_Stored items:_
Segment Open

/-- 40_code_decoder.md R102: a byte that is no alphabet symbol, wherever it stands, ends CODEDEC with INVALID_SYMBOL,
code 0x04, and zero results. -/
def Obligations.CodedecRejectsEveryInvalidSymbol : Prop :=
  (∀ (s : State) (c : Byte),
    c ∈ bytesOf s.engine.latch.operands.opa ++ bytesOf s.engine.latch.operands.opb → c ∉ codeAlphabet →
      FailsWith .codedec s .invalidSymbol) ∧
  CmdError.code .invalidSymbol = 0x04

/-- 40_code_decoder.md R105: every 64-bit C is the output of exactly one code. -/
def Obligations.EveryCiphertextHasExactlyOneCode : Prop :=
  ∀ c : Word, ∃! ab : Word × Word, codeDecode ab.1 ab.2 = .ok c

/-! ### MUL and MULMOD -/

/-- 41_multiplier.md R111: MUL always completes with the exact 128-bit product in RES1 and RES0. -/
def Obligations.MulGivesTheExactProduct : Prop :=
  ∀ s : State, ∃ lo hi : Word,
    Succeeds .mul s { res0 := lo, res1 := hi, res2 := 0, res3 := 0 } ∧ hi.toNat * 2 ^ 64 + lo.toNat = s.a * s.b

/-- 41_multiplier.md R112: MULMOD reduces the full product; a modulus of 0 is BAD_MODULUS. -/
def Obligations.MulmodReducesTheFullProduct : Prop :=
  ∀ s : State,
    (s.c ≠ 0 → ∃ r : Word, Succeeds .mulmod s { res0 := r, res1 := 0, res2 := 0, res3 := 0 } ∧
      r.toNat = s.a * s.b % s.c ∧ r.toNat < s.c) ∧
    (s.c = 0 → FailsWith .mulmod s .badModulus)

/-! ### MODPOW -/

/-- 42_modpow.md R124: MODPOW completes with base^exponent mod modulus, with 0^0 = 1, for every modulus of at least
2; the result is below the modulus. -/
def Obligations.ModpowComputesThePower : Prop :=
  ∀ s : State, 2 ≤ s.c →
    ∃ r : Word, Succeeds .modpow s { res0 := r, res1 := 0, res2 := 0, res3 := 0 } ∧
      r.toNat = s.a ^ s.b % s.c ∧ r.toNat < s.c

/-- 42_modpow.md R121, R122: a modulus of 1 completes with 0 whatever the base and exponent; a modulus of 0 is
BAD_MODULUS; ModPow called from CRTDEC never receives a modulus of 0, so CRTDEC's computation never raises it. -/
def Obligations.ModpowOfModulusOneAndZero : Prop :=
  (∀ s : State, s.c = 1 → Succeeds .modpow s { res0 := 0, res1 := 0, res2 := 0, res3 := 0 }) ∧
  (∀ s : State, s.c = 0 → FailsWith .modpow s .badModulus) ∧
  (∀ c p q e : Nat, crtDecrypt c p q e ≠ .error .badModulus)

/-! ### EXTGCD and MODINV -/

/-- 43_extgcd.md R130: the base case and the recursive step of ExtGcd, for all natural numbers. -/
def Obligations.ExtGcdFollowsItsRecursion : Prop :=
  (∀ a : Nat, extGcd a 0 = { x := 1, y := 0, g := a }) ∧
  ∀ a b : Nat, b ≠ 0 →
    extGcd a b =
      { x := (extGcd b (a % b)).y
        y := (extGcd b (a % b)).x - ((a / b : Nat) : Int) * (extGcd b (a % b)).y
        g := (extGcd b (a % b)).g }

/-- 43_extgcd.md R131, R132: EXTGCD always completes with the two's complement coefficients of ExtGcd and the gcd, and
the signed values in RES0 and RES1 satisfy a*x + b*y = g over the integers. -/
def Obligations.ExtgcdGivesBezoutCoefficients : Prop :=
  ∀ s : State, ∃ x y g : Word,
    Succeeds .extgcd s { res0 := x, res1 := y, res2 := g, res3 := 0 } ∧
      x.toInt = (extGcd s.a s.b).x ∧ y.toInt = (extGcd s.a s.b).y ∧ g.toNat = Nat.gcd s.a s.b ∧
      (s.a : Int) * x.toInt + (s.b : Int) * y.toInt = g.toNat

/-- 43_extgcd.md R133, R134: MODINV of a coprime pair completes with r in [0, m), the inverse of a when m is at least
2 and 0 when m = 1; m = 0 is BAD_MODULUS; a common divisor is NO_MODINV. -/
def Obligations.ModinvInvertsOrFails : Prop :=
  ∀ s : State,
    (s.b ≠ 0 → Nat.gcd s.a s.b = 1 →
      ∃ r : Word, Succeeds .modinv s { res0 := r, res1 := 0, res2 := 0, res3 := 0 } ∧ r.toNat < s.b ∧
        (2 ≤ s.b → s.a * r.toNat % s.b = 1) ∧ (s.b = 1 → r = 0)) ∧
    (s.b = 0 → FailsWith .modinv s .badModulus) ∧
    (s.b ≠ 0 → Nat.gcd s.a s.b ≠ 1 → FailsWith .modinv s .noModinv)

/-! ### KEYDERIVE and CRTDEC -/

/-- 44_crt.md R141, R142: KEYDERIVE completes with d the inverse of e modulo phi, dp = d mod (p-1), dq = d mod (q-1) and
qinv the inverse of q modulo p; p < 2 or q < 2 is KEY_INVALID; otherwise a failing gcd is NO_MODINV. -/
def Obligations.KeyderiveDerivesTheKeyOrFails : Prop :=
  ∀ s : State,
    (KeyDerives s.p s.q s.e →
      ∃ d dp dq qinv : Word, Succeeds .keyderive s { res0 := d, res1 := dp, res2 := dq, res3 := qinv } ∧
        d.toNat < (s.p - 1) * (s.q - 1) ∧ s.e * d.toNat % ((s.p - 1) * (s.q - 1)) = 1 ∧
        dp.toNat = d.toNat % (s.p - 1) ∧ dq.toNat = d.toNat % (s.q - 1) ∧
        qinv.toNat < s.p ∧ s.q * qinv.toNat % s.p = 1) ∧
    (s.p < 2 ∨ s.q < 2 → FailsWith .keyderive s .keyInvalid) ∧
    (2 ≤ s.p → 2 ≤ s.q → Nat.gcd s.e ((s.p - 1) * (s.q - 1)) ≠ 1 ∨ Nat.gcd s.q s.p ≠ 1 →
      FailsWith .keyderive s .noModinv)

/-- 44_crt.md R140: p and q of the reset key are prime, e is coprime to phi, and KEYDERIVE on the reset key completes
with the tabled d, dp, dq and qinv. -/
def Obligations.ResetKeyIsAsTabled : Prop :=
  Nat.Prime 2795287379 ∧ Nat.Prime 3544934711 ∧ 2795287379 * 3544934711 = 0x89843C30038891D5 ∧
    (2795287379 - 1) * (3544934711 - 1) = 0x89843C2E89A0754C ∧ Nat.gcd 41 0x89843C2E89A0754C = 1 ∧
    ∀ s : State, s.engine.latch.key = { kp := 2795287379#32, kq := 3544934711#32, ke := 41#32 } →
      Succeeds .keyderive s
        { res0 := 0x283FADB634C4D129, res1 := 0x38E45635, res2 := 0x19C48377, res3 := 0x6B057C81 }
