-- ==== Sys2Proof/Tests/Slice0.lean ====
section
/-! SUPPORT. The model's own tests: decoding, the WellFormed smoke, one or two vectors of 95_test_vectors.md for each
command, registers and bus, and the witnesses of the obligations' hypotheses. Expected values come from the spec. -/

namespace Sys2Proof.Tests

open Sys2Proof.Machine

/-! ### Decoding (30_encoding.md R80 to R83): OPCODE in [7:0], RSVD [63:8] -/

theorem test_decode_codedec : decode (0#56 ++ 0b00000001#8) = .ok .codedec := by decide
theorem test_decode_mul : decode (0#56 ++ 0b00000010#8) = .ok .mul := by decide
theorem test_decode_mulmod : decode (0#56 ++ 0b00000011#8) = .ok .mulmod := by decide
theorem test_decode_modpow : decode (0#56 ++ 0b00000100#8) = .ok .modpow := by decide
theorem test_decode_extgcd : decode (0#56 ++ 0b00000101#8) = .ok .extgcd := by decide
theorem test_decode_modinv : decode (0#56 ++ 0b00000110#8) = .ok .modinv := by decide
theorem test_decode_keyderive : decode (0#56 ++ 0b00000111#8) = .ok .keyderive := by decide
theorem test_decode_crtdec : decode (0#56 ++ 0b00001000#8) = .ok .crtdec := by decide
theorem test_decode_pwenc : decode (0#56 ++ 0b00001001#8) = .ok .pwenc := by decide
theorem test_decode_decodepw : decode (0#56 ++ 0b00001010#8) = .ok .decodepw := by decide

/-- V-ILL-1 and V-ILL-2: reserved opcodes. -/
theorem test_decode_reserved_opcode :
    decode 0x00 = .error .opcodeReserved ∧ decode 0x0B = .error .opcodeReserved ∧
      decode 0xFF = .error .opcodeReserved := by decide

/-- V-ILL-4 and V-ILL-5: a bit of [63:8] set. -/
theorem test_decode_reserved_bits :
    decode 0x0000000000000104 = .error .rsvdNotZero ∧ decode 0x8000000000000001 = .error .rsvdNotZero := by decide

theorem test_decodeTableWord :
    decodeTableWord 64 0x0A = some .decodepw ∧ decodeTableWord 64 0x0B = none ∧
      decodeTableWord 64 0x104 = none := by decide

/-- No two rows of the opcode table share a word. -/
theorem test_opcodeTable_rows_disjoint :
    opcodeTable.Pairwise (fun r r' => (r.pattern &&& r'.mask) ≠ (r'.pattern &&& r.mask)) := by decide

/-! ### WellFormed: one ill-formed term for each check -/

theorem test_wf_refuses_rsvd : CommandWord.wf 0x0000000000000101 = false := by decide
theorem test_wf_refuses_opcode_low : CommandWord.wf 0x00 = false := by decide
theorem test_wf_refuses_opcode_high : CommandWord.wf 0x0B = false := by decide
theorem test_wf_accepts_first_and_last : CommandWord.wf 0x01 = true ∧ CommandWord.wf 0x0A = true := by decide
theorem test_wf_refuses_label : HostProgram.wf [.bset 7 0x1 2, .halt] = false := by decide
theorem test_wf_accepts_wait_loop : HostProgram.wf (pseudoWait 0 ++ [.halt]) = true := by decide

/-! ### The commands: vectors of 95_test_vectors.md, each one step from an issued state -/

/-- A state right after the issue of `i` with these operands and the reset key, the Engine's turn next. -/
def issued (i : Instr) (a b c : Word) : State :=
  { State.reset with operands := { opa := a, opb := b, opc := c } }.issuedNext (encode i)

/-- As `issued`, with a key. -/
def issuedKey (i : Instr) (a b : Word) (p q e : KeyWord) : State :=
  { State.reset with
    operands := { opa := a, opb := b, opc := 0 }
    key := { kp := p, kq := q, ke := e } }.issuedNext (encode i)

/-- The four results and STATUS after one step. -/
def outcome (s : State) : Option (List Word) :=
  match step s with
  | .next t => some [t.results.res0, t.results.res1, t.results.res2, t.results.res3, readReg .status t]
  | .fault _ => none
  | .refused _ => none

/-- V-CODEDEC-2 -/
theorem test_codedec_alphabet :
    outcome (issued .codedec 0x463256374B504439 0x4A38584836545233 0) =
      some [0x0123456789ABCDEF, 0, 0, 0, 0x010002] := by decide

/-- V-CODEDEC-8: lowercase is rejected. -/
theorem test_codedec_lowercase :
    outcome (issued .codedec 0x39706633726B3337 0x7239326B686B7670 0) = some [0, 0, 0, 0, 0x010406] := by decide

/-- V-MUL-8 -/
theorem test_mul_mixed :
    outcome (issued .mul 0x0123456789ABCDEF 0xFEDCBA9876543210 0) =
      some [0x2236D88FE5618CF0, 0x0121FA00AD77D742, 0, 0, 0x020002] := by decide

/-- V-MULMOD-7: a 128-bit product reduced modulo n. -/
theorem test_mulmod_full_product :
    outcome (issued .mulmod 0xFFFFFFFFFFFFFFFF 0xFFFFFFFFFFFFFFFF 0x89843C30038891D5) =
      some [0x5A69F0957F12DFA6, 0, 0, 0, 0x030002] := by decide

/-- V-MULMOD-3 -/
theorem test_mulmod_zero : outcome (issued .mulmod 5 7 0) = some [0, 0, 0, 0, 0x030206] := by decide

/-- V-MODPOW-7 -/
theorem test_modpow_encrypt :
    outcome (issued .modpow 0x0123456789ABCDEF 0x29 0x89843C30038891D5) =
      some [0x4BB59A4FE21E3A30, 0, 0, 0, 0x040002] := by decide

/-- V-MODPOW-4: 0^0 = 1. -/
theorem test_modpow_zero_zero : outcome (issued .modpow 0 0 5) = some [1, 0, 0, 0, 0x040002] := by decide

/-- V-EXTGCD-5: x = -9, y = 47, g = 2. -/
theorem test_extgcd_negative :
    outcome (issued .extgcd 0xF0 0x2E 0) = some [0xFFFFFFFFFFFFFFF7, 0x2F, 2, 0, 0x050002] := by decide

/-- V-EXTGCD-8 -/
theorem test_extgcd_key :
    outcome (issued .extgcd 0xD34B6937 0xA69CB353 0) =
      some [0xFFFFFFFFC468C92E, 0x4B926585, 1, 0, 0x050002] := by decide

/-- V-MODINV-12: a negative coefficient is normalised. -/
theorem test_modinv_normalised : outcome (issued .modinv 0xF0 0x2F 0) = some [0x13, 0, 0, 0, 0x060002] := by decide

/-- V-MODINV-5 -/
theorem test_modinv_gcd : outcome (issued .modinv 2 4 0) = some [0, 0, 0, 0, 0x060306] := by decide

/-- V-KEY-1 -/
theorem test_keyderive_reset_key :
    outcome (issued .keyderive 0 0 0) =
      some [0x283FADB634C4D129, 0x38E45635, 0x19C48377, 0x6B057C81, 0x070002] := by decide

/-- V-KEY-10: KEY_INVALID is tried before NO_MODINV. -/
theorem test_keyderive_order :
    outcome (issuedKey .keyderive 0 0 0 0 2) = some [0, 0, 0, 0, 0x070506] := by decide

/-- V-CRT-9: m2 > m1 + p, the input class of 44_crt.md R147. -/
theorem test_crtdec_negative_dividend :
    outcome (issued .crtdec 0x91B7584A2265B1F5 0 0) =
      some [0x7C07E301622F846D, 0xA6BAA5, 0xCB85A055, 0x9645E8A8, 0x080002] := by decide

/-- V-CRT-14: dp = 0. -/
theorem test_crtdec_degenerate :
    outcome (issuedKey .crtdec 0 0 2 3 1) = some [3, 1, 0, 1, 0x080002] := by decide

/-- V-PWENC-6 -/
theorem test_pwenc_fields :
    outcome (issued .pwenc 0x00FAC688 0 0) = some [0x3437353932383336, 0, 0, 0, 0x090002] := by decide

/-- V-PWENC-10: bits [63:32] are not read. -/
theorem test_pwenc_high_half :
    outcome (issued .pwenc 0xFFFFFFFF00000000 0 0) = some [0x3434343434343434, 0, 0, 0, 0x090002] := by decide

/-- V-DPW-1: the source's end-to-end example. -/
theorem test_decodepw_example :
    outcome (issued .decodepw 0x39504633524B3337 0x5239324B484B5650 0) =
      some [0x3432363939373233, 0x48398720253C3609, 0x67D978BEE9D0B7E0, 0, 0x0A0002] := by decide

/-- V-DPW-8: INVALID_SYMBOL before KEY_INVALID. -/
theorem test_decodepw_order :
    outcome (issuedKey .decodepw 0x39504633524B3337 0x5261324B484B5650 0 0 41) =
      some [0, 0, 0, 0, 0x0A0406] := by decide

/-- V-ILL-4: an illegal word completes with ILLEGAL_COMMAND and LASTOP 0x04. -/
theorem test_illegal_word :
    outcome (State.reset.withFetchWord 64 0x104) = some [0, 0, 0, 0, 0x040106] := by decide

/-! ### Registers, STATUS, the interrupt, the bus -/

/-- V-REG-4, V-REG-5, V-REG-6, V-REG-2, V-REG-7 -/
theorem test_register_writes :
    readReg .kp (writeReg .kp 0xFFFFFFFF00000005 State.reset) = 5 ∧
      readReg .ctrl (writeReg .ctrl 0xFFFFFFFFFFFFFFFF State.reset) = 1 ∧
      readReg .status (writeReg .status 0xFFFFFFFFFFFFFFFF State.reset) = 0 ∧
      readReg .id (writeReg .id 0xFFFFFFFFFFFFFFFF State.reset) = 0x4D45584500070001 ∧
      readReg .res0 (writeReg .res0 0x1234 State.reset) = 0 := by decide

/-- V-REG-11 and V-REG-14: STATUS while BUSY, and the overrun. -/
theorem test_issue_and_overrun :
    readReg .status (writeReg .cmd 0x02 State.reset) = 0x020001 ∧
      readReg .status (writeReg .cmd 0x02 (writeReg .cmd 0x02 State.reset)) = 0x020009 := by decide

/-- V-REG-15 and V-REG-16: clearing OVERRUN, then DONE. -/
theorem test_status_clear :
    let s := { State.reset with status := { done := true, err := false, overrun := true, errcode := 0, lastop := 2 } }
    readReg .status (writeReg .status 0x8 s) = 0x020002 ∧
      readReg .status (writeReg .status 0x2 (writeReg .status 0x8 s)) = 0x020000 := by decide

Segment Closed

_Required work:_
The answer is the lines above between the line holding "outcome (issuedKey .keyderive" and the line holding "outcome (issued .decodepw", inclusive, each written out exactly, and no others.

_Exercise response:_
    outcome (issuedKey .keyderive 0 0 0 0 2) = some [0, 0, 0, 0, 0x070506] := by decide

/-- V-CRT-9: m2 > m1 + p, the input class of 44_crt.md R147. -/
theorem test_crtdec_negative_dividend :
    outcome (issued .crtdec 0x91B7584A2265B1F5 0 0) =
      some [0x7C07E301622F846D, 0xA6BAA5, 0xCB85A055, 0x9645E8A8, 0x080002] := by decide

/-- V-CRT-14: dp = 0. -/
theorem test_crtdec_degenerate :
    outcome (issuedKey .crtdec 0 0 2 3 1) = some [3, 1, 0, 1, 0x080002] := by decide

/-- V-PWENC-6 -/
theorem test_pwenc_fields :
    outcome (issued .pwenc 0x00FAC688 0 0) = some [0x3437353932383336, 0, 0, 0, 0x090002] := by decide

/-- V-PWENC-10: bits [63:32] are not read. -/
theorem test_pwenc_high_half :
    outcome (issued .pwenc 0xFFFFFFFF00000000 0 0) = some [0x3434343434343434, 0, 0, 0, 0x090002] := by decide

/-- V-DPW-1: the source's end-to-end example. -/
theorem test_decodepw_example :
    outcome (issued .decodepw 0x39504633524B3337 0x5239324B484B5650 0) =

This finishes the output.